On July 26, 2010, The Fire was announced for release in October. In August, the band went on a tour of Australia. On August 26, "Saint Anthony" was on posted on the band's Myspace profile. On September 9, the album's track listing was revealed. On September 27, the band posted "The Fire" online. On October 6, a lyric video was released for "New Year's Eve". The band asked fans to volunteer to be in a music video for the song "The Fire", which was filmed in New York City on October 9 and 10. On October 18, The Fire was made available for streaming on Myspace. It was released on October 26 through Vagrant Records. The iTunes edition included "Ghost Town" as a bonus track. The UK edition was released through Hassle Records. Some copies came with a live DVD, which was filmed at a hometown Halloween show at Starland Ballroom in New Jersey in October 2009. It contains live footage and interviews with the band, and was directed by Adam Rothlein.

In October and November, the group went on a co-headlining US tour with Bayside, dubbed Out with the In Crowd Tour. They were supported by Title Fight and Balance and Composure. In January 2011, guitarist Garrett Zablocki left the group and was replaced by Matt Smith of Strike Anywhere. At the time, Zablocki reasoned that he left to attend college full time. He later revealed he felt burnt out and "didn’t want to be 30 and looking for an entry-level job." In February, the band went on a tour of the UK with support from Man Overboard. On February 18, "The Fire" music video was released. It was directed by Richard Borge. On March 10, a music video was released for "New Years Eve".

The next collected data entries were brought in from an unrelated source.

-- ==== Sys2Proof/Machine/Coll.lean ====
section
/-!
DEFINITION. Collectives at work (11): messages, abort requests and ends (R407 to R412), the exact reduction (R397 to R401),
the flow of chunks under credits (R390 to R395), the short path (R402), the ending rounds (R409, R415), launches (R380 to
R385), heartbeats and losses (R416, R417). A collective in progress is named by its group, of which at most one is.
-/

namespace Sys2Proof.Machine

/-! ### Lookup and messages -/

/-- The collective in progress of a group. -/
def Eng.coll? (e : Eng) (g : Nat) : Option Coll := e.coll.colls.find? fun c => c.group.num == g

/-- A collective changed. -/
def Eng.updColl (g : Nat) (f : Coll → Coll) (e : Eng) : Eng :=
  { e with coll := { e.coll with colls := mapIf (fun c => c.group.num == g) f e.coll.colls } }

/-- Whether `me` is the member of rank ROOT. -/
def Coll.isRoot (c : Coll) (me : Nat) : Bool := c.group.members[c.rcd.root]? == some me

/-- Identity of the member of rank ROOT. -/
def Coll.rootId (c : Coll) : Nat := c.group.members.getD c.rcd.root 65536

/-- The header of a message (R396). -/
def Coll.header (c : Coll) (me kind level tree : Nat) : CollHdr where
  kind := kind
  op := c.rcd.op
  type := c.rcd.type
  level := level
  tree := tree
  late := false
  group := c.group.num
  sender := me
  named := 0
  seq := c.rcd.seq
  index := 0
  elems := 0
  status := 0
  signature := c.sig

/-- A collective message put on its route: chunks on VC1, everything else on VC2 (R404). It restarts the count of R414; HEARTBEAT
and ECHO belong to no collective. -/
def Eng.collSend (dest : Nat) (h : CollHdr) (offset : Nat) (first last : Bool) (payload : List Byte) (e : Eng) : Eng :=
  match e.route dest with
  | none => e
  | some via =>
    let chunk := h.kind == 2 || h.kind == 3
    let d := leBytes 32 h.toNat ++ payload
    let p : Packet :=
      { hdr := { PktHdr.ofNat 0 with
          dest := dest, src := e.link.ident, vc := if chunk then 1 else 2, cls := 2, first := first, last := last
          offset := offset, pbytes := d.length }
        data := d, bad := [] }
    let e := (e.sendPacket via p).bump 38 (if chunk then d.length else 0)
    if h.kind < 12 then e.updColl h.group fun c => { c with since := e.cue } else e

/-- The leaving of the chunk packets sent last to a neighbour, noted with those of other routes. -/
def Eng.noteLeaving (e : Eng) (dest : Nat) (ls : List Leaving) : List Leaving :=
  match e.route dest with
  | none => ls
  | some via => ls.filter (fun x => x.1 != via) ++ [e.leaving 1 via]

/-- A message in one packet. -/
def Eng.collTell (dest : Nat) (h : CollHdr) (payload : List Byte) (e : Eng) : Eng := e.collSend dest h 0 true true payload

/-- One message to each child of tree 0. -/
def Eng.collDownAll (c : Coll) (f : CollHdr → CollHdr) (payload : List Byte) (e : Eng) : Eng :=
  (c.group.children e.link.ident 0).foldl (fun e x => e.collTell x.2 (f (c.header e.link.ident 0 x.1 0)) payload) e

/-! ### The end of a collective (R410 to R412) -/

/-- The bytes of DST and DST_SIDE that this member writes. -/
def Coll.dstBytes (c : Coll) (me : Nat) : List Nat :=
  if c.rcd.writes (c.isRoot me) then
    (List.range (c.rcd.count * c.rcd.outBytes)).map (c.rcd.dst + ·) ++
      (if c.rcd.outZ then (List.range (2 * c.rcd.count)).map (c.rcd.dstSide + ·) else [])
  else []

/-- Whether an end leaves DST complete: the first two rows of R410. -/
def endComplete (st : Nat) : Bool := decide (st < 0x10) || st == 0x32

/-- The result record of R411 as a number. -/
def collResult (st named slowest seq : Nat) (late : Bool) (r : Report) : Nat :=
  st % 256 + b2n late * 2 ^ 8 + named % 65536 * 2 ^ 16 + slowest % 65536 * 2 ^ 32 + sat32 r.low * 2 ^ 64
    + sat32 r.ranged * 2 ^ 96 + sat32 r.nonfin * 2 ^ 128 + seq % 2 ^ 32 * 2 ^ 160

/-- The result record written where RESULT is non-zero, and then DONE (R411), for a member whose part ends. -/
def Eng.collNotify (rcd : CollRec) (st named slowest : Nat) (late : Bool) (r : Report) (e : Eng) : Eng :=
  let e := if rcd.result = 0 then e
    else e.writeNat (.coll rcd.group 0) rcd.result 32 (collResult st named slowest rcd.seq late r)
  let e := if endComplete st then e.trigAdd rcd.done 1 else e.trigFail rcd.done st 0 named
  e.bump (if endComplete st then 32 else 33) 1

/-- The end of a collective remembered, so that its late messages are dropped; `relay` tells that an OUTCOME is still to be
forwarded (DEDUCED, log entry 32), `joined` whose JOIN has been received. -/
def Eng.noteEnded (g seq : Nat) (relay : Bool) (joined : List Nat) (e : Eng) : Eng :=
  { e with coll := { e.coll with
      ended := ⟨g, seq, relay, joined⟩ :: e.coll.ended.filter fun x => !(x.group == g && (x.seq == seq || !x.relay)) } }

/-- Whether an update of staging is of a collective of a group. -/
def StagePart.ofColl (g : Nat) : StagePart → Bool
  | .up x _ _ _ => x == g
  | .addx _ _ _ => false

/-- A collective of this member leaves: what it has not added is dropped. -/
def Eng.collForget (g seq : Nat) (joined : List Nat) (e : Eng) : Eng :=
  Eng.noteEnded g seq false joined
    ({ e with coll := { e.coll with colls := e.coll.colls.filter fun c => c.group.num != g } }.dropUpdates (StagePart.ofColl g))

/-- A member's part ends (R410, R411): the contents of DST are undefined unless the end is complete; counts and the slowest
member stand only in a complete end. -/
def Eng.collEnd (g st named : Nat) (late : Bool) (r : Report) (e : Eng) : Eng :=
  match e.coll? g with
  | none => e
  | some c =>
    let ok := endComplete st
    let r : Report := if ok then r else ⟨0, 0, 0, 0, 0⟩
    let e := if ok then e else e.freeBytes (c.dstBytes e.link.ident)
    let e := (e.release (.coll g)).collForget g c.rcd.seq c.joined
    let e := e.collNotify c.rcd st named r.slowest late r
    e.bump 35 (b2n (ok && c.rcd.bulk && r.slowest == e.link.ident))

In March and April, the band went on a US tour, supported by The Ghost Inside, Man Overboard and Transit. Following this, the band performed a handful of east coast shows, before appearing at The Bamboozle and Groezrock festivals. In November, the group went on a headlining US tour with support from Make Do and Mend, Stick to Your Guns and The Story So Far. The Fire was intended to be released on vinyl, through Mightier Than Sword Records, to coincide with the tour. However, the vinyl edition wasn't released until February 2012.

== Reception ==

The album received generally positive reception. Staff reviewer Davey Boy of Sputnikmusic praised the lyrics as well as the track arrangement, concluding that "in refining the band’s sound and style so effectively, ‘The Fire’ is ultimately a resounding success which meets its objectives." Drew Beringer of AbsolutePunk was positive, commenting "Yes, there are imperfections (a recycled riff here, some flat vocals there), but overall The Fire is the essential Senses Fail record to own" and that it is "Full of aggression and just enough catchiness to please both types of fans". AllMusic also gave a positive review, stating that the album "starts with a small spark that quickly builds itself into an emotional blaze that burns steadily across all 11 tracks, taking the listener on an exceptional musical ride" and that it "shifts gears from good cop to bad cop effortlessly".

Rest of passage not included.